The NBA postseason awards amount to giving a bottle of cologne for the Swamp Thing as a housewarming gift.

Sure, the Thing might smell a tad less revolting and it would be a nice touch on the toadstool next to the sewage pipeline. In the end, he’s still a walking, stalking green pile of pond scum.

San Antonio Spurs power forward Tim “Mr. Goody Bar in Two Good Shoes” Duncan won his second straight MVP award on Sunday. He’s one of only eight dudes to win back-to-back MVPs. Then he became one of only six players in the history of the game to earn a spot on the All-NBA First Team in his first six seasons. Not bad.

Duncan brings a solid hook shot, a slick turnaround basket, hands stickier than a frog’s tongue, painfully competent inside maneuvers and a personality that resembles an unsalted cracker found in an astronaut’s knapsack.

The St. Croix, Virgin Islands native is duller than Ben Stein calling roll in “Ferris Bueller’s Day Off.” Duncan has less flamboyancy than Lou Reed’s vocal range in “Walk on the Wild Side.”

The Spurs may have escaped the Los Angeles Lakers in the first game of the Western Conference Semifinals. Just wait til L.A.’s Shaquille “Big Aristotle” O’Neal starts pushing Duncan around like a Raggedy Ann doll in game two. Here’s hoping Duncan brought a box of Kleenex to the locker room and a dictionary of philosophy terms.

Sacramento Kings guard Bobby Jackson won Sixth Man of the Year, Golden State Warriors guard Gilbert Arenas improved more than anybody else, Detroit Pistons center Ben Wallace defended his Defense Player of the Year and Phoenix Suns forward Amare Stoudemire took home top rookie honors.

Do these guys define today’s NBA game? With the exception of the 19-year-old Stoudemire, who enjoyed the strongest rookie season of any player directly removed from high school, nobody comes close.

Jackson is a pipsqueak with a nice shot: He’s a glorified Tony Delk of the Boston Celtics.

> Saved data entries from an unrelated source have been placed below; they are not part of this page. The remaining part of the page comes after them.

/-- The MON block. -/
def rowsMon : List RegRow :=
  [⟨⟨0x180000, 0, 2, 3, .ro, .any⟩, []⟩,
   ⟨⟨0x180010, 0, 64, 0, .ro, .any⟩, [(0x8, 5)]⟩,
   ⟨⟨0x180038, 0, 64, 0, .ro, .any⟩, [(0x8, 5)]⟩,
   ⟨⟨0x180060, 0, 32, 0, .ro, .any⟩, []⟩,
   ⟨⟨0x180068, 0, 32, 0, .ro, .any⟩, [(0x8, 4)]⟩,
   ⟨⟨0x180088, 0, 32, 0, .ro, .any⟩, []⟩,
   ⟨⟨0x180090, 0, 8, 0, .ro, .any⟩, []⟩,
   ⟨⟨0x180098, 0, 32, 0, .ro, .any⟩, []⟩,
   ⟨⟨0x180098, 32, 8, 0, .ro, .any⟩, []⟩,
   ⟨⟨0x180098, 40, 1, 0, .ro, .any⟩, []⟩,
   ⟨⟨0x1800a0, 0, 32, 0, .rc, .any⟩, []⟩,
   ⟨⟨0x181000, 0, 8, 0, .rwl, .any⟩, [(0x8, 360)]⟩,
   ⟨⟨0x181000, 8, 8, 255, .rwl, .any⟩, [(0x8, 360)]⟩,
   ⟨⟨0x181000, 16, 3, 3, .rwl, .any⟩, [(0x8, 360)]⟩,
   ⟨⟨0x181000, 20, 3, 2, .rwl, .any⟩, [(0x8, 360)]⟩]

/-- The GOV block. -/
def rowsGov : List RegRow :=
  [⟨⟨0x200000, 0, 40, 0, .ro, .any⟩, []⟩,
   ⟨⟨0x200008, 0, 5, 2, .rw, .any⟩, []⟩,
   ⟨⟨0x200008, 16, 14, 100, .rw, .any⟩, []⟩,
   ⟨⟨0x200008, 32, 9, 192, .rw, .any⟩, []⟩,
   ⟨⟨0x200010, 0, 11, 0, .ro, .any⟩, []⟩,
   ⟨⟨0x200010, 32, 32, 0, .ro, .any⟩, []⟩,
   ⟨⟨0x200018, 0, 9, 256, .ro, .any⟩, []⟩,
   ⟨⟨0x200018, 9, 4, 0, .ro, .any⟩, []⟩,
   ⟨⟨0x200018, 13, 1, 0, .ro, .any⟩, []⟩,
   ⟨⟨0x200018, 14, 1, 0, .ro, .any⟩, []⟩,
   ⟨⟨0x200018, 16, 12, 0, .ro, .any⟩, []⟩,
   ⟨⟨0x200018, 28, 1, 0, .ro, .any⟩, []⟩,
   ⟨⟨0x200020, 0, 32, 0, .ro, .any⟩, [(0x8, 16)]⟩,
   ⟨⟨0x2000a0, 0, 8, 0, .ro, .any⟩, [(0x8, 4)]⟩,
   ⟨⟨0x2000a0, 8, 2, 0, .ro, .any⟩, [(0x8, 4)]⟩,
   ⟨⟨0x2000c0, 0, 48, 0, .rc, .any⟩, []⟩,
   ⟨⟨0x2000c8, 0, 48, 0, .rc, .any⟩, []⟩,
   ⟨⟨0x2000d0, 0, 32, 0, .rc, .any⟩, []⟩,
   ⟨⟨0x2000d8, 0, 48, 0, .rc, .any⟩, []⟩,
   ⟨⟨0x2000e0, 0, 8, 190, .ro, .any⟩, []⟩]

/-- The IMG block. -/
def rowsImg : List RegRow :=
  [⟨⟨0x280000, 0, 4, 0, .rw, .any⟩, []⟩,
   ⟨⟨0x280008, 0, 3, 0, .ro, .any⟩, []⟩,
   ⟨⟨0x280008, 3, 1, 0, .ro, .any⟩, []⟩,
   ⟨⟨0x280008, 4, 1, 0, .ro, .any⟩, []⟩,
   ⟨⟨0x280008, 5, 7, 0, .ro, .any⟩, []⟩,
   ⟨⟨0x280008, 16, 8, 0, .ro, .any⟩, []⟩,
   ⟨⟨0x280010, 0, 36, 0, .ro, .any⟩, []⟩,
   ⟨⟨0x280018, 0, 64, 0, .rw, .any⟩, []⟩,
   ⟨⟨0x280020, 0, 14, 100, .rw, .any⟩, []⟩,
   ⟨⟨0x280028, 0, 64, 0, .ro, .any⟩, [(0x8, 2)]⟩,
   ⟨⟨0x280038, 0, 16, 0, .ro, .any⟩, []⟩,
   ⟨⟨0x280038, 16, 16, 0, .ro, .any⟩, []⟩,
   ⟨⟨0x280040, 0, 32, 0, .rc, .any⟩, []⟩,
   ⟨⟨0x280048, 0, 16, 0, .rc, .any⟩, []⟩]

/-- The QUE block. -/
def rowsQue : List RegRow :=
  [⟨⟨0x300000, 0, 32, 0, .rc, .any⟩, []⟩,
   ⟨⟨0x300008, 0, 32, 0, .rc, .any⟩, []⟩,
   ⟨⟨0x300010, 0, 9, 0, .ro, .any⟩, []⟩,
   ⟨⟨0x300100, 12, 40, 0, .rw, .wardenIfSealed⟩, [(0x40, 64)]⟩,
   ⟨⟨0x300108, 0, 1, 0, .rw, .wardenIfSealed⟩, [(0x40, 64)]⟩,
   ⟨⟨0x300108, 1, 1, 0, .rw, .wardenIfSealed⟩, [(0x40, 64)]⟩,
   ⟨⟨0x300108, 2, 5, 4, .rw, .wardenIfSealed⟩, [(0x40, 64)]⟩,
   ⟨⟨0x300108, 7, 6, 0, .rw, .wardenIfSealed⟩, [(0x40, 64)]⟩,
   ⟨⟨0x300108, 13, 1, 0, .w1s, .any⟩, [(0x40, 64)]⟩,
   ⟨⟨0x300110, 0, 64, 0, .ro, .any⟩, [(0x40, 64)]⟩,
   ⟨⟨0x300118, 0, 64, 0, .ro, .any⟩, [(0x40, 64)]⟩,
   ⟨⟨0x300120, 0, 3, 0, .ro, .any⟩, [(0x40, 64)]⟩,
   ⟨⟨0x300120, 3, 1, 0, .ro, .any⟩, [(0x40, 64)]⟩,
   ⟨⟨0x300120, 4, 1, 0, .ro, .any⟩, [(0x40, 64)]⟩,
   ⟨⟨0x300120, 8, 4, 0, .ro, .any⟩, [(0x40, 64)]⟩,
   ⟨⟨0x300128, 0, 2, 0, .ro, .any⟩, [(0x40, 64)]⟩,
   ⟨⟨0x300128, 2, 2, 0, .ro, .any⟩, [(0x40, 64)]⟩,
   ⟨⟨0x300128, 4, 5, 0, .ro, .any⟩, [(0x40, 64)]⟩,
   ⟨⟨0x300128, 9, 7, 0, .ro, .any⟩, [(0x40, 64)]⟩,
   ⟨⟨0x300128, 16, 8, 0, .ro, .any⟩, [(0x40, 64)]⟩,
   ⟨⟨0x300128, 24, 4, 0, .ro, .any⟩, [(0x40, 64)]⟩,
   ⟨⟨0x300128, 28, 16, 0, .ro, .any⟩, [(0x40, 64)]⟩,
   ⟨⟨0x300128, 44, 1, 0, .ro, .any⟩, [(0x40, 64)]⟩]

/-- The SEQ block. -/
def rowsSeq : List RegRow :=
  [⟨⟨0x380000, 0, 8, 0, .rw, .any⟩, []⟩,
   ⟨⟨0x380008, 0, 64, 0, .ro, .any⟩, [(0x8, 16)]⟩,
   ⟨⟨0x380088, 0, 64, 0, .ro, .any⟩, [(0x8, 4)]⟩,
   ⟨⟨0x3800a8, 0, 48, 0, .rc, .any⟩, []⟩,
   ⟨⟨0x3800b0, 0, 11, 0, .ro, .any⟩, []⟩,
   ⟨⟨0x3800b8, 0, 11, 0, .rc, .any⟩, []⟩,
   ⟨⟨0x3800c0, 0, 32, 0, .rc, .any⟩, []⟩,
   ⟨⟨0x3800c8, 0, 48, 0, .rc, .any⟩, []⟩]

/-- The MOV block. -/
def rowsMov : List RegRow :=
  [⟨⟨0x400000, 0, 5, 0, .rw, .any⟩, []⟩,
   ⟨⟨0x400000, 5, 7, 0, .rw, .any⟩, []⟩,
   ⟨⟨0x400000, 12, 2, 0, .rw, .any⟩, []⟩,
   ⟨⟨0x400008, 0, 14, 100, .rw, .any⟩, []⟩,
   ⟨⟨0x400010, 0, 32, 0, .rc, .any⟩, []⟩,
   ⟨⟨0x400018, 0, 48, 0, .rc, .any⟩, []⟩,
   ⟨⟨0x400020, 0, 16, 0, .rc, .any⟩, []⟩,
   ⟨⟨0x400100, 0, 3, 0, .ro, .any⟩, [(0x80, 32)]⟩,
   ⟨⟨0x400100, 3, 6, 0, .ro, .any⟩, [(0x80, 32)]⟩,
   ⟨⟨0x400100, 9, 7, 0, .ro, .any⟩, [(0x80, 32)]⟩,
   ⟨⟨0x400100, 16, 16, 0, .ro, .any⟩, [(0x80, 32)]⟩,
   ⟨⟨0x400100, 32, 1, 0, .ro, .any⟩, [(0x80, 32)]⟩,
   ⟨⟨0x400100, 33, 12, 0, .ro, .any⟩, [(0x80, 32)]⟩,
   ⟨⟨0x400108, 0, 64, 0, .ro, .any⟩, [(0x80, 32)]⟩,
   ⟨⟨0x400110, 0, 64, 0, .ro, .any⟩, [(0x80, 32), (0x8, 8)]⟩,
   ⟨⟨0x401200, 0, 16, 0, .ro, .any⟩, [(0x8, 64)]⟩,
   ⟨⟨0x401200, 16, 7, 0, .rw, .any⟩, [(0x8, 64)]⟩,
   ⟨⟨0x401200, 23, 5, 0, .rw, .any⟩, [(0x8, 64)]⟩,
   ⟨⟨0x401200, 28, 1, 0, .rw, .any⟩, [(0x8, 64)]⟩,
   ⟨⟨0x410000, 0, 64, 0, .rw, .any⟩, [(0x8, 8192)]⟩]

/-- The UC block. -/
def rowsUc : List RegRow :=
  [⟨⟨0x480000, 0, 1, 0, .ro, .any⟩, []⟩,
   ⟨⟨0x480000, 1, 1, 0, .ro, .any⟩, []⟩,
   ⟨⟨0x480000, 2, 1, 0, .ro, .any⟩, []⟩,
   ⟨⟨0x480008, 0, 24, 0, .ro, .any⟩, []⟩,
   ⟨⟨0x480010, 7, 45, 0, .rw, .any⟩, []⟩,
   ⟨⟨0x480018, 0, 2, 0, .rw, .any⟩, []⟩,
   ⟨⟨0x480018, 2, 11, 0, .rw, .any⟩, []⟩,
   ⟨⟨0x480018, 13, 7, 0, .rw, .any⟩, []⟩,
   ⟨⟨0x480020, 0, 1, 0, .ro, .any⟩, []⟩,
   ⟨⟨0x480020, 1, 3, 0, .ro, .any⟩, []⟩,
   ⟨⟨0x480020, 8, 11, 0, .ro, .any⟩, []⟩,
   ⟨⟨0x480028, 0, 32, 0, .rc, .any⟩, []⟩,
   ⟨⟨0x480030, 0, 32, 0, .rc, .any⟩, []⟩,
   ⟨⟨0x480100, 0, 48, 0, .rc, .any⟩, [(0x40, 24)]⟩,
   ⟨⟨0x480108, 0, 48, 0, .rc, .any⟩, [(0x40, 24)]⟩,
   ⟨⟨0x480110, 0, 32, 0, .rc, .any⟩, [(0x40, 24)]⟩,
   ⟨⟨0x480118, 0, 32, 0, .rc, .any⟩, [(0x40, 24)]⟩,
   ⟨⟨0x480120, 0, 32, 0, .rc, .any⟩, [(0x40, 24)]⟩,
   ⟨⟨0x480128, 0, 8, 0, .rc, .any⟩, [(0x40, 24)]⟩,
   ⟨⟨0x480130, 0, 12, 0, .rc, .any⟩, [(0x40, 24)]⟩,
   ⟨⟨0x480138, 0, 11, 0, .ro, .any⟩, [(0x40, 24)]⟩]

Arenas is not bad, but 5’5″ teammate Earl Boykins usually replaced him in the fourth quarter of close games. He’s also part of the bad trend of being a shoot first, pass second point guard.

Wallace has about a one-meter range on his shot, but he’s a bear licking a honeycomb on defense. Stoudemire is ABA legend and leaper Darryl Dawkins reincarnated.

These awards don’t shock anyone or make critics think differently about these players. They just help during contract negotiations and that next shoe deal.

The only postseason recognition that matters is who’s lofting NBA Finals hardware in June.

Nobody forgets a champion.

-Eliav Appelbaum thinks of smog when the word Los Angeles comes up. Lakers will beat San Antonio before bowing down to Sacramento Queens in the Western Finals.